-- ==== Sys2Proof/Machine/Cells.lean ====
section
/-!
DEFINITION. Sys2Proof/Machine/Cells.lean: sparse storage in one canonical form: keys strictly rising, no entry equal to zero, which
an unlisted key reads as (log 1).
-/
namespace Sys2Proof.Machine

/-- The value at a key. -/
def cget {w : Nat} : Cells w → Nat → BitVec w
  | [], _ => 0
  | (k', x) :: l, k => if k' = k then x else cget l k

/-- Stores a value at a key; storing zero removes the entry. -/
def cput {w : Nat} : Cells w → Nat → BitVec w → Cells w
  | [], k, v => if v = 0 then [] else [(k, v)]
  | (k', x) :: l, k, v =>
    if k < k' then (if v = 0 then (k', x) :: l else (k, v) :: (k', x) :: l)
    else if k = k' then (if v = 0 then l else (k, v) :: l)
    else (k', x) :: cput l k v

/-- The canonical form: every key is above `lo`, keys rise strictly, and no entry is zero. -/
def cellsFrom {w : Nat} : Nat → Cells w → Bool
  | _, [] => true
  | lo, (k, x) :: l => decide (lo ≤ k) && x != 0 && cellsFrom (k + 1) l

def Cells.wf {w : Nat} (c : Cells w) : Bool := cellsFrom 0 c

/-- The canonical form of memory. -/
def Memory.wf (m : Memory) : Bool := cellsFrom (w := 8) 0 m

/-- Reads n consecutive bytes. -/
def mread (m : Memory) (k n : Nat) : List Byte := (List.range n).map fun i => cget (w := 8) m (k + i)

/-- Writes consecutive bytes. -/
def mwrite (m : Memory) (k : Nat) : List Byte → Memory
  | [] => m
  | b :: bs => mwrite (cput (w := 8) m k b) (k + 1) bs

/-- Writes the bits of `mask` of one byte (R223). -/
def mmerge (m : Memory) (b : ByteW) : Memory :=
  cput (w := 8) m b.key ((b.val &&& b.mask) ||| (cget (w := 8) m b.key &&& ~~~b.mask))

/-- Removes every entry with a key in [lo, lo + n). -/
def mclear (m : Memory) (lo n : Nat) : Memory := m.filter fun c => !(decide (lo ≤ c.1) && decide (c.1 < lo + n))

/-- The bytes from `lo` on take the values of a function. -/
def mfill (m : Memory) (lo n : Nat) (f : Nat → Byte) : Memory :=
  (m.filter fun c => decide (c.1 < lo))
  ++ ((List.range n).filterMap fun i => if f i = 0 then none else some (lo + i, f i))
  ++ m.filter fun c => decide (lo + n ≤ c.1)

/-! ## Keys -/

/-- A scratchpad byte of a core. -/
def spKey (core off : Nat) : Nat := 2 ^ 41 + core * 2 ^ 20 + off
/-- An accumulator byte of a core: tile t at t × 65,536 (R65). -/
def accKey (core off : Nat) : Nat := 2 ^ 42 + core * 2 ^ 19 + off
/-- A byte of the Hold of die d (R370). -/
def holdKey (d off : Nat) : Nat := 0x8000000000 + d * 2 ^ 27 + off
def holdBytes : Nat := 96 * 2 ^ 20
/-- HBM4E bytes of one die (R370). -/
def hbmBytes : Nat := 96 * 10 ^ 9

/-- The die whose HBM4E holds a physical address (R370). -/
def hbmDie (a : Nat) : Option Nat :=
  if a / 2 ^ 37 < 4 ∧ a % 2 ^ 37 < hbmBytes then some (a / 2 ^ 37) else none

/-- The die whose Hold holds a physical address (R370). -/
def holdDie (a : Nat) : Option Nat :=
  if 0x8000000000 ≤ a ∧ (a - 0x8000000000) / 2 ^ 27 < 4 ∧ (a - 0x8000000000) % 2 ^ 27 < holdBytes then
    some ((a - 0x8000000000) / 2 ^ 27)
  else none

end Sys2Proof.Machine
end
++++
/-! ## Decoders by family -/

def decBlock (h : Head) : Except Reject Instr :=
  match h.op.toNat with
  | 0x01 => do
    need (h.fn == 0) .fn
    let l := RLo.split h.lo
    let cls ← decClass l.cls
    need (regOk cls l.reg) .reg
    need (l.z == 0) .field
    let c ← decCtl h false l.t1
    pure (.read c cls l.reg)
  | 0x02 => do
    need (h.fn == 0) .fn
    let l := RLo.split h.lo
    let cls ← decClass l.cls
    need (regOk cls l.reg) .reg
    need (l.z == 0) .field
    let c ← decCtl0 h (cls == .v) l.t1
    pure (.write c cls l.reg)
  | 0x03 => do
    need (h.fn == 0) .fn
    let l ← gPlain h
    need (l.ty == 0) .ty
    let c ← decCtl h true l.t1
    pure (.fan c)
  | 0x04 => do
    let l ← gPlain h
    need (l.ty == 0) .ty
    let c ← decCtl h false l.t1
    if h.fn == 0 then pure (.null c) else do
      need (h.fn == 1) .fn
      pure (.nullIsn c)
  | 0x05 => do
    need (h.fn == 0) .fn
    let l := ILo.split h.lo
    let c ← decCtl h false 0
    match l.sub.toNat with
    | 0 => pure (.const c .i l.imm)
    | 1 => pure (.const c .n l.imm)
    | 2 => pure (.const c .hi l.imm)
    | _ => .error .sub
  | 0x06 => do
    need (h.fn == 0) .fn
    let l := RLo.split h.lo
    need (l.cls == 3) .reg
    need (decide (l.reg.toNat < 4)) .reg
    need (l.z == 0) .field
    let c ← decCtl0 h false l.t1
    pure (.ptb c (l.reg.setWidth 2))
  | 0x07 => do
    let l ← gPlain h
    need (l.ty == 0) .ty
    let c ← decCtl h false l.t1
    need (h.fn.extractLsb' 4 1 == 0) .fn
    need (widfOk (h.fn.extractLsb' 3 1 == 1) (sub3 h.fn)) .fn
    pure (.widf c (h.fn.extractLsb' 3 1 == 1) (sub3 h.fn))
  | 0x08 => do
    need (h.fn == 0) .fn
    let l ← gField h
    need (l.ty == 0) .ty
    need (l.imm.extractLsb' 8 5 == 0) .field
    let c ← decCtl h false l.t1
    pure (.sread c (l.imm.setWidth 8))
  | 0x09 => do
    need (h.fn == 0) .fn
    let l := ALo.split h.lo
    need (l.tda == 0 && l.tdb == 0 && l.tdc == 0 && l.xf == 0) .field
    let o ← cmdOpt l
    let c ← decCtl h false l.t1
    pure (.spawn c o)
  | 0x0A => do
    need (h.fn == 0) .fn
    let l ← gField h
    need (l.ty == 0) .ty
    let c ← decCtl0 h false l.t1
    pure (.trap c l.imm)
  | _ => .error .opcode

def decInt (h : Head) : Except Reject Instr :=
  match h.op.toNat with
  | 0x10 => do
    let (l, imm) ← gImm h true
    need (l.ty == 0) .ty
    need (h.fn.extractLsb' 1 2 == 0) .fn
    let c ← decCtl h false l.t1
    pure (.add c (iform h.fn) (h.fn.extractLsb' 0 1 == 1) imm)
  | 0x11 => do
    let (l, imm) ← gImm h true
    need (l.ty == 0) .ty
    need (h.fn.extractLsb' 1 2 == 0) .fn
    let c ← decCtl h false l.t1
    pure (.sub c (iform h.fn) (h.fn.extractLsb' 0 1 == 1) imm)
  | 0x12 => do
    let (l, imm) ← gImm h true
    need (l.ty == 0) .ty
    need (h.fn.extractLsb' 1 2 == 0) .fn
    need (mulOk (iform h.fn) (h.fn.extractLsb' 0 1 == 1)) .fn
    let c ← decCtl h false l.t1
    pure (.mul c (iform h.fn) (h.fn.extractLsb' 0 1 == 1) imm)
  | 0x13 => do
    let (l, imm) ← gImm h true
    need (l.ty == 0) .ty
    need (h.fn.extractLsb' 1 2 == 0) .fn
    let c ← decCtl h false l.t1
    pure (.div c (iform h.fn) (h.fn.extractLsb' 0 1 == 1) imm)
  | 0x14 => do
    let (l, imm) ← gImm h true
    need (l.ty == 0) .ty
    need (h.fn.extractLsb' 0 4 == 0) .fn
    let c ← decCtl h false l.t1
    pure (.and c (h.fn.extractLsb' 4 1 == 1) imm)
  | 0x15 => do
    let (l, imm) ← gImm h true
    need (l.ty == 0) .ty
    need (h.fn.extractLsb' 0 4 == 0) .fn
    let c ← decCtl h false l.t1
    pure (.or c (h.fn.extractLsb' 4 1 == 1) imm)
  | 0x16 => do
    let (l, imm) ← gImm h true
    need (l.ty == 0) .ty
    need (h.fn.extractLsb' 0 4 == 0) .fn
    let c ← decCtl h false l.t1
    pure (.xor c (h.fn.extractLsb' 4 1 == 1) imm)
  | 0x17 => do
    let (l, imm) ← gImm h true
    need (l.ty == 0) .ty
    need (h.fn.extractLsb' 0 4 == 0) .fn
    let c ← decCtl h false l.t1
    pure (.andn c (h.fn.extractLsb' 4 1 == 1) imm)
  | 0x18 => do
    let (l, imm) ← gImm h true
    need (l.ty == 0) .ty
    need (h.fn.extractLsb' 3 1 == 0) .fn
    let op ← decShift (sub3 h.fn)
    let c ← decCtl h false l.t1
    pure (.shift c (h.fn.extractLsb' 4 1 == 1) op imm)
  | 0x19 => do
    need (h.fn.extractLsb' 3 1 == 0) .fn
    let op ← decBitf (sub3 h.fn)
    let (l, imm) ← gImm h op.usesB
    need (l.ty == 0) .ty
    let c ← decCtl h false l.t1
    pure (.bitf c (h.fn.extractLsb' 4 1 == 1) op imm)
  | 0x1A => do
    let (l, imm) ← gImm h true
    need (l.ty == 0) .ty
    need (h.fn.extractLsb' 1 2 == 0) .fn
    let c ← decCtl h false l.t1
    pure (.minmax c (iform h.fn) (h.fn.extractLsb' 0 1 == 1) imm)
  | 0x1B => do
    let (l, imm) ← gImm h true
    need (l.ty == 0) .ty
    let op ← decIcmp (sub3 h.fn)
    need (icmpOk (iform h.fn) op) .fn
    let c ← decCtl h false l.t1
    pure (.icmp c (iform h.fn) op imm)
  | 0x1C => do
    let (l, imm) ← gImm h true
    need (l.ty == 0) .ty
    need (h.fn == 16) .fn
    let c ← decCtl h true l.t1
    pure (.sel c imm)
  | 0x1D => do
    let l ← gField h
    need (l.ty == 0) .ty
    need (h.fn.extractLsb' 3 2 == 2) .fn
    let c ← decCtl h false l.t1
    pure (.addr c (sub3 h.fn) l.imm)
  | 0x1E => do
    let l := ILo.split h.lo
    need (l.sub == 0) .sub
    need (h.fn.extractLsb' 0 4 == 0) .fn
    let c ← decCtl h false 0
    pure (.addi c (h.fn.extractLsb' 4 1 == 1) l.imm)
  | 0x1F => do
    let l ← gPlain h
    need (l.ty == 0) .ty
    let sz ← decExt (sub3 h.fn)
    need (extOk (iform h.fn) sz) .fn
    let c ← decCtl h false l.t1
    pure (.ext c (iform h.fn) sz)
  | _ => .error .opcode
++++
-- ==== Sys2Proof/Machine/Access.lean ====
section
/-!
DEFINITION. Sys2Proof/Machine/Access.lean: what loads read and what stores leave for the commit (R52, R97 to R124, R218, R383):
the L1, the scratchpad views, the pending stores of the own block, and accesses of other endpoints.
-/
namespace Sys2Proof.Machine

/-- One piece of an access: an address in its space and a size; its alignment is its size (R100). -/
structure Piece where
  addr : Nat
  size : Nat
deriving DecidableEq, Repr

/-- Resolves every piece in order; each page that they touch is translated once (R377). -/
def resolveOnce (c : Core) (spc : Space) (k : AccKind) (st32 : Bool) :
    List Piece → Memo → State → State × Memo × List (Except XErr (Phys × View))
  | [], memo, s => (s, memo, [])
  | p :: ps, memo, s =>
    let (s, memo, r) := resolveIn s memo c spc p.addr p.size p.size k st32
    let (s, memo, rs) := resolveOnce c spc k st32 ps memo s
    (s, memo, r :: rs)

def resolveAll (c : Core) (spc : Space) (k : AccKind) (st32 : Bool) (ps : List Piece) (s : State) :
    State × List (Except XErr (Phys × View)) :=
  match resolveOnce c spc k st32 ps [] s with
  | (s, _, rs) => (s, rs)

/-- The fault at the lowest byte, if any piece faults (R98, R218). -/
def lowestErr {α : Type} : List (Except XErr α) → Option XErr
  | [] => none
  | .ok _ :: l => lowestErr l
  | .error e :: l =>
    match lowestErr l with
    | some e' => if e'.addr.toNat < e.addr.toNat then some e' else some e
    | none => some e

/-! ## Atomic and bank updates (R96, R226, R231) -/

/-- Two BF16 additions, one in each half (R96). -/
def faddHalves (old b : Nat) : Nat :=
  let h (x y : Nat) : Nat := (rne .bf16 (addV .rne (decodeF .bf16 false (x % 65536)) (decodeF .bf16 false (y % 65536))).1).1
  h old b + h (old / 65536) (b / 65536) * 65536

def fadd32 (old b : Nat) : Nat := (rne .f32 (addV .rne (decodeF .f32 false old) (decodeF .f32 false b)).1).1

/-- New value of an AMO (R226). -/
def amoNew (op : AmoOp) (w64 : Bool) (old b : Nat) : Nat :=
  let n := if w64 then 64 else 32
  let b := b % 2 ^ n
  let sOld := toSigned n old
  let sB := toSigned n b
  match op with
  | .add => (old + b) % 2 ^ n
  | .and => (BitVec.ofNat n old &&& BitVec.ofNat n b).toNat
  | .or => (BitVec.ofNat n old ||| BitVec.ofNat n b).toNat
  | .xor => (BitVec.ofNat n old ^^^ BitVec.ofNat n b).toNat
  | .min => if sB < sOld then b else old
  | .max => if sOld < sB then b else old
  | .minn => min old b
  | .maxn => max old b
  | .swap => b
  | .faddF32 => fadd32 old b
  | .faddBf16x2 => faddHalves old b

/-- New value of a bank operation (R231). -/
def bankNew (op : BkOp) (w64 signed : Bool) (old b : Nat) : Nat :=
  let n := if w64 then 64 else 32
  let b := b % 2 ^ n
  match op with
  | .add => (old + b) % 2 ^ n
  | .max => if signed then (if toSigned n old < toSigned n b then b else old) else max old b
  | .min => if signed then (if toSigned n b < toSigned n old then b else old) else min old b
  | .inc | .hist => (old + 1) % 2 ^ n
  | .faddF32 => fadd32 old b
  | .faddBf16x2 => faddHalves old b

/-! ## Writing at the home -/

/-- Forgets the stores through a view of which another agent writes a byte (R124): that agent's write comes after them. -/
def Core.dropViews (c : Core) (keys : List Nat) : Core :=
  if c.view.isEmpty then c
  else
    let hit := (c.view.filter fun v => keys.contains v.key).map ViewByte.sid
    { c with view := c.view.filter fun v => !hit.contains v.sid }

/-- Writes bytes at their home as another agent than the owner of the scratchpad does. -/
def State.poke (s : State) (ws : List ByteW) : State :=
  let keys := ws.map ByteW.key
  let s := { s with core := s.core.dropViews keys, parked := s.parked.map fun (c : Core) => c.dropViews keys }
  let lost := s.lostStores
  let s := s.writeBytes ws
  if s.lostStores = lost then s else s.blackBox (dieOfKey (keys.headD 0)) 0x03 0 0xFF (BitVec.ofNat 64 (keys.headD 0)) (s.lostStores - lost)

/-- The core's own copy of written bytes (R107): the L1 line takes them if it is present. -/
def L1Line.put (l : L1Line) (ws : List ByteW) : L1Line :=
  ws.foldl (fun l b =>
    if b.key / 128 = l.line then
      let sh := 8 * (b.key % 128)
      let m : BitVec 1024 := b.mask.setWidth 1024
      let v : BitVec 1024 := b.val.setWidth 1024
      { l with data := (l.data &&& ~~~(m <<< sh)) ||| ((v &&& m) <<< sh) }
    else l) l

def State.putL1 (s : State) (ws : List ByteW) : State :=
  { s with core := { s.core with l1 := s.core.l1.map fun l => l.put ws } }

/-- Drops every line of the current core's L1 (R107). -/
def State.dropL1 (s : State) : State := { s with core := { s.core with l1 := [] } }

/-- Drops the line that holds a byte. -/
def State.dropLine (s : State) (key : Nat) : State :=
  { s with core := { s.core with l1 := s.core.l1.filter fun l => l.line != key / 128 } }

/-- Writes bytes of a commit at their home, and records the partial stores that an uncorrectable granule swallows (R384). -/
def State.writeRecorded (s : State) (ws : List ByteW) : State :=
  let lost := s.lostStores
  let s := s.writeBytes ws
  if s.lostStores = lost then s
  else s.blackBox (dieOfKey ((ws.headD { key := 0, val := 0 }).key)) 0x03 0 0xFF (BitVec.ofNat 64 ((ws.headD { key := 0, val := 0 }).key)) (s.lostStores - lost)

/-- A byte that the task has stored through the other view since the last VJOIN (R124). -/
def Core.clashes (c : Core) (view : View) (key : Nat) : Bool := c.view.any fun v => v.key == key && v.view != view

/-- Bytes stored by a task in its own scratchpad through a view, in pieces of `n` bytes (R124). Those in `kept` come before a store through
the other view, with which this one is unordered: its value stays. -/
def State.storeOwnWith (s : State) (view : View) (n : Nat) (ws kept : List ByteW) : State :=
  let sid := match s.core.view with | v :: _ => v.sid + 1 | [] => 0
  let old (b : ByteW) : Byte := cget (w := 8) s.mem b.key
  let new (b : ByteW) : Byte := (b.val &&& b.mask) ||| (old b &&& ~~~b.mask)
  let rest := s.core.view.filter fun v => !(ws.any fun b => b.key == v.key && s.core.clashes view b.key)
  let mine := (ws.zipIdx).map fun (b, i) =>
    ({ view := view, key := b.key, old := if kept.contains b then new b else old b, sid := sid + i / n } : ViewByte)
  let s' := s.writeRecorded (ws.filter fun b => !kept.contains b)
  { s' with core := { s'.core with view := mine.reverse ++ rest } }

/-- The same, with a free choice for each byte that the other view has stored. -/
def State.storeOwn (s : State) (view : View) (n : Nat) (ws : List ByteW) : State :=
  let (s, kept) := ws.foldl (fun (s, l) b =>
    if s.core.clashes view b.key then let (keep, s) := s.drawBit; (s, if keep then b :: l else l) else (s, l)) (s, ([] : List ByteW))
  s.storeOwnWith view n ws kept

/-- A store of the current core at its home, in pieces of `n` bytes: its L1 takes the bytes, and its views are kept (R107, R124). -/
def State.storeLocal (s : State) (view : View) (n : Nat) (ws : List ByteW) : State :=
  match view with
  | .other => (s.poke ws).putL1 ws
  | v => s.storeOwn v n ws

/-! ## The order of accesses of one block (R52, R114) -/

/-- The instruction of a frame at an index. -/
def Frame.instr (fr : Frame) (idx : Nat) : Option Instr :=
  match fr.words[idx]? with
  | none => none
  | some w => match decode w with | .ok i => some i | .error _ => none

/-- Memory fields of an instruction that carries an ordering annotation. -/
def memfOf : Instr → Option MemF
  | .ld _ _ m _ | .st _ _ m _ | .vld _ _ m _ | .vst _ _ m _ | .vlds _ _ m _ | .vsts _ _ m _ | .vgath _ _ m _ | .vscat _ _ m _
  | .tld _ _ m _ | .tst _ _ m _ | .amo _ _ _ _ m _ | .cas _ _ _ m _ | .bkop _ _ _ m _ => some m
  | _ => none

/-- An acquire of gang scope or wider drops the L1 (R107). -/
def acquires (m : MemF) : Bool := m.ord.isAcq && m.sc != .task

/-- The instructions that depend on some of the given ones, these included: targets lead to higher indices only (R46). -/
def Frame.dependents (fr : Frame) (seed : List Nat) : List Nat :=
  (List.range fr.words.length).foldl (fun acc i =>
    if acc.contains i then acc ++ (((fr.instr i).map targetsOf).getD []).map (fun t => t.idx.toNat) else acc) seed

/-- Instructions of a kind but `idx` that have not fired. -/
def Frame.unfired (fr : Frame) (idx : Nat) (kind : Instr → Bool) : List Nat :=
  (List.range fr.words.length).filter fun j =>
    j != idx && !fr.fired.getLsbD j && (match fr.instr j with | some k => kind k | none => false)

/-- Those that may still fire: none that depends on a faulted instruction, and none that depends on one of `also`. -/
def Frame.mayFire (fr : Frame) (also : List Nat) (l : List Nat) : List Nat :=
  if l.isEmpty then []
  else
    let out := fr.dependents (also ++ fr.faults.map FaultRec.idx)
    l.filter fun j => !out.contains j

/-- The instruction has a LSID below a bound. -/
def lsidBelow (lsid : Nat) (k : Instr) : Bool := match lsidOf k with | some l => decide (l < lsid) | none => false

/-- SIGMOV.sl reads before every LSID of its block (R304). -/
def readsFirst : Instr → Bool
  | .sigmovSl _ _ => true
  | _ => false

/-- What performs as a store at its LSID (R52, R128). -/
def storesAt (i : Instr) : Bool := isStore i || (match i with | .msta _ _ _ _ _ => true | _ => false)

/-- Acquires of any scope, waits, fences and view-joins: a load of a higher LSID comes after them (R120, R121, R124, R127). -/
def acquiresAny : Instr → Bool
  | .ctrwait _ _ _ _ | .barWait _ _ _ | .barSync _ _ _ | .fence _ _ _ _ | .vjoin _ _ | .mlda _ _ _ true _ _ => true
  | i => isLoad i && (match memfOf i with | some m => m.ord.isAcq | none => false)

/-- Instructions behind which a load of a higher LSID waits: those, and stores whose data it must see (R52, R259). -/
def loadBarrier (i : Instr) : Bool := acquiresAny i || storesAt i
++++
**Work request:** Would you please write out, exactly and with no other lines, the stretch of the listing above from the line containing "def State.poke (s" through the line containing "swallows (R384). -/"?

**Response area:**
def State.poke (s : State) (ws : List ByteW) : State :=
  let keys := ws.map ByteW.key
  let s := { s with core := s.core.dropViews keys, parked := s.parked.map fun (c : Core) => c.dropViews keys }
  let lost := s.lostStores
  let s := s.writeBytes ws
  if s.lostStores = lost then s else s.blackBox (dieOfKey (keys.headD 0)) 0x03 0 0xFF (BitVec.ofNat 64 (keys.headD 0)) (s.lostStores - lost)

/-- The core's own copy of written bytes (R107): the L1 line takes them if it is present. -/
def L1Line.put (l : L1Line) (ws : List ByteW) : L1Line :=
  ws.foldl (fun l b =>
    if b.key / 128 = l.line then
      let sh := 8 * (b.key % 128)
      let m : BitVec 1024 := b.mask.setWidth 1024
      let v : BitVec 1024 := b.val.setWidth 1024
      { l with data := (l.data &&& ~~~(m <<< sh)) ||| ((v &&& m) <<< sh) }
    else l) l

def State.putL1 (s : State) (ws : List ByteW) : State :=
  { s with core := { s.core with l1 := s.core.l1.map fun l => l.put ws } }

/-- Drops every line of the current core's L1 (R107). -/
def State.dropL1 (s : State) : State := { s with core := { s.core with l1 := [] } }

/-- Drops the line that holds a byte. -/
def State.dropLine (s : State) (key : Nat) : State :=
  { s with core := { s.core with l1 := s.core.l1.filter fun l => l.line != key / 128 } }

/-- Writes bytes of a commit at their home, and records the partial stores that an uncorrectable granule swallows (R384). -/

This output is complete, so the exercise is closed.